Synchronous vs Asynchronous Communication

In a synchronous system, the caller waits for a response before proceeding. In an asynchronous system, the caller sends a message and continues without waiting.

flowchart TB
    subgraph Sync["Synchronous"]
        SA["Service A"]
        SB["Service B"]
        SA -->|"1. Request"| SB
        SB -->|"2. Wait..."| SB
        SB -->|"3. Response"| SA
    end
    subgraph Async["Asynchronous"]
        AA["Service A"]
        Q["Message Queue"]
        AB["Service B"]
        AA -->|"1. Send message"| Q
        Q -->|"2. Process later"| AB
    end
    style Sync fill:#ef4444,color:#fff
    style Async fill:#22c55e,color:#fff
    style SA fill:#ef4444,color:#fff
    style SB fill:#ef4444,color:#fff
    style AA fill:#22c55e,color:#fff
    style Q fill:#f59e0b,color:#fff
    style AB fill:#22c55e,color:#fff
Aspect Synchronous Asynchronous
Coupling Tight (caller depends on receiver) Loose (decoupled by queue)
Latency Caller waits for full processing Caller returns immediately
Failure handling Caller fails if receiver is down Message is queued; retried later
Scalability Limited by slowest service Services scale independently
Complexity Simple to implement Requires message infrastructure
Debugging Easy (linear flow) Harder (distributed, async)

When to Use Async

  • Long-running tasks: Video transcoding, report generation, email sending
  • Spiky workloads: Flash sales, viral content
  • Decoupling services: Order placement triggers inventory, payment, notification independently
  • Reliability: Tasks that must not be lost even if a service is temporarily down

When Sync Is Fine

  • Low-latency user-facing requests: Login, search, page loads
  • Simple request-response: REST APIs where the client needs an immediate answer
  • Strong consistency required: Payment verification before confirming an order

Message Queue Concepts

A message queue is a buffer that sits between producers and consumers, enabling asynchronous communication.

flowchart LR
    P1["Producer 1"]
    P2["Producer 2"]
    Q["Message Queue"]
    C1["Consumer 1"]
    C2["Consumer 2"]
    C3["Consumer 3"]
    P1 --> Q
    P2 --> Q
    Q --> C1
    Q --> C2
    Q --> C3
    style Q fill:#f59e0b,color:#fff
    style P1 fill:#3b82f6,color:#fff
    style P2 fill:#3b82f6,color:#fff
    style C1 fill:#22c55e,color:#fff
    style C2 fill:#22c55e,color:#fff
    style C3 fill:#22c55e,color:#fff

Core Terminology

Term Definition
Producer Sends messages to the queue
Consumer Reads and processes messages from the queue
Queue/Topic Named destination where messages are stored
Partition Subdivision of a topic for parallel processing
Offset Position of a message within a partition
Consumer Group Set of consumers that share the workload of a topic
Broker Server that stores and delivers messages
Dead Letter Queue Queue for messages that repeatedly fail processing

Topics and Partitions

A topic is a logical channel.
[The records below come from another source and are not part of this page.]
-- ==== Sys2Proof/Laws/PerInstr.lean ====
section
/-!
SUPPORT. The family Fits: the syllable of every instruction fits in 40 bits and its word in 16 (R182, R193), one lemma per constructor,
over the bounds of the operand codes and of the formats.
-/
namespace Sys2Proof.Laws

-- The operand codes are within their fields.

theorem encSDst_lt (d : SDst) : encSDst d < 128 := by
  cases d <;> simp only [encSDst] <;> omega
theorem encVOrS_lt (d : VOrS) : encVOrS d < 128 := by
  cases d <;> simp only [encVOrS] <;> omega
theorem encVSDst_lt (d : VSDst) : encVSDst d < 128 := by
  cases d <;> simp only [encVSDst] <;> omega
theorem condCode_lt (k : Cond) : condCode k < 8 := by cases k <;> decide
theorem ldKindCode_lt (k : LdKind) : ldKindCode k < 8 := by cases k <;> decide
theorem stKindCode_lt (k : StKind) : stKindCode k < 8 := by cases k <;> decide
theorem vKindCode_lt (k : VKind) : vKindCode k < 8 := by cases k <;> decide
theorem vLdKindCode_lt (k : VLdKind) : vLdKindCode k < 16 := by
  cases k
  · have := vKindCode_lt ‹_›; simp only [vLdKindCode]; omega
  · simp only [vLdKindCode]; omega
theorem vStKindCode_lt (k : VStKind) : vStKindCode k < 8 := by cases k <;> decide
theorem tKindCode_lt (k : TKind) : tKindCode k < 4 := by cases k <;> decide
theorem amoCode_lt (k : AmoOp) : amoCode k < 16 := by cases k <;> decide
theorem ordCode_lt (k : Ord) : ordCode k < 8 := by cases k <;> decide
theorem scopeCode_lt (k : Scope) : scopeCode k < 4 := by cases k <;> decide
theorem cpolCode_lt (k : CPol) : cpolCode k < 4 := by cases k <;> decide
theorem aspCode_lt (k : Asp) : aspCode k < 4 := by cases k <;> decide
theorem fenceOrdCode_lt (k : FenceOrd) : fenceOrdCode k < 4 := by cases k <;> decide
theorem fTyCode_lt (k : FTy) : fTyCode k < 4 := by cases k <;> decide
theorem iTyCode_lt (k : ITy) : iTyCode k < 4 := by cases k <;> decide
theorem rTyCode_lt (k : RTy) : rTyCode k < 4 := by cases k <;> decide
theorem fCondCode_lt (k : FCond) : fCondCode k < 8 := by cases k <;> decide
theorem iCondCode_lt (k : ICond) : iCondCode k < 8 := by cases k <;> decide
theorem mOpCode_lt (k : MOp) : mOpCode k < 8 := by cases k <;> decide
theorem mSelCode_lt (k : MSel) : mSelCode k < 4 := by cases k <;> decide
theorem mxCode_lt (k : MxFmt) : mxCode k < 4 := by cases k <;> decide
theorem packCode_lt (k : PackSel) : packCode k < 4 := by cases k <;> decide
theorem keyCode_lt (k : Key) : keyCode k < 16 := by cases k <;> decide
theorem collCode_lt (k : CollOp) : collCode k < 4 := by cases k <;> decide
theorem fnFmtCode_lt (k : FnFmt) : fnFmtCode k < 4 := by cases k <;> decide
theorem qntCode_lt (k : QntLen) : qntCode k < 4 := by cases k <;> decide
theorem bit_lt (b : Bool) : bit b < 2 := by cases b <;> decide
theorem encMAddr_lt (m : MAddr) : (encMAddr m).1 < 64 ∧ (encMAddr m).2 < 1024 := by
  cases m <;> simp only [encMAddr] <;> omega
theorem encMAddrM_lt (m : MAddrM) : (encMAddrM m).1 < 64 ∧ (encMAddrM m).2 < 1024 := by
  cases m <;> simp only [encMAddrM] <;> omega
theorem encH_lt (h : HRef) : (encH h).1 < 1024 ∧ (encH h).2 < 2 := by
  cases h <;> simp only [encH] <;> omega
Partitions allow a topic to be split across multiple brokers for parallel processing.

flowchart TB
    subgraph Topic["Topic: orders"]
        P0["Partition 0<br>msg1, msg4, msg7"]
        P1["Partition 1<br>msg2, msg5, msg8"]
        P2["Partition 2<br>msg3, msg6, msg9"]
    end
    subgraph CG["Consumer Group"]
        C0["Consumer 0 β†’ P0"]
        C1["Consumer 1 β†’ P1"]
        C2["Consumer 2 β†’ P2"]
    end
    P0 --> C0
    P1 --> C1
    P2 --> C2
    style Topic fill:#8b5cf6,color:#fff
    style P0 fill:#8b5cf6,color:#fff
    style P1 fill:#8b5cf6,color:#fff
    style P2 fill:#8b5cf6,color:#fff
    style CG fill:#22c55e,color:#fff
    style C0 fill:#22c55e,color:#fff
    style C1 fill:#22c55e,color:#fff
    style C2 fill:#22c55e,color:#fff

Each partition is consumed by exactly one consumer within a consumer group. To increase parallelism, add more partitions and consumers.


Kafka vs RabbitMQ vs SQS

Apache Kafka

A distributed event streaming platform designed for high-throughput, durable message processing. Messages are persisted to disk and retained for a configurable period.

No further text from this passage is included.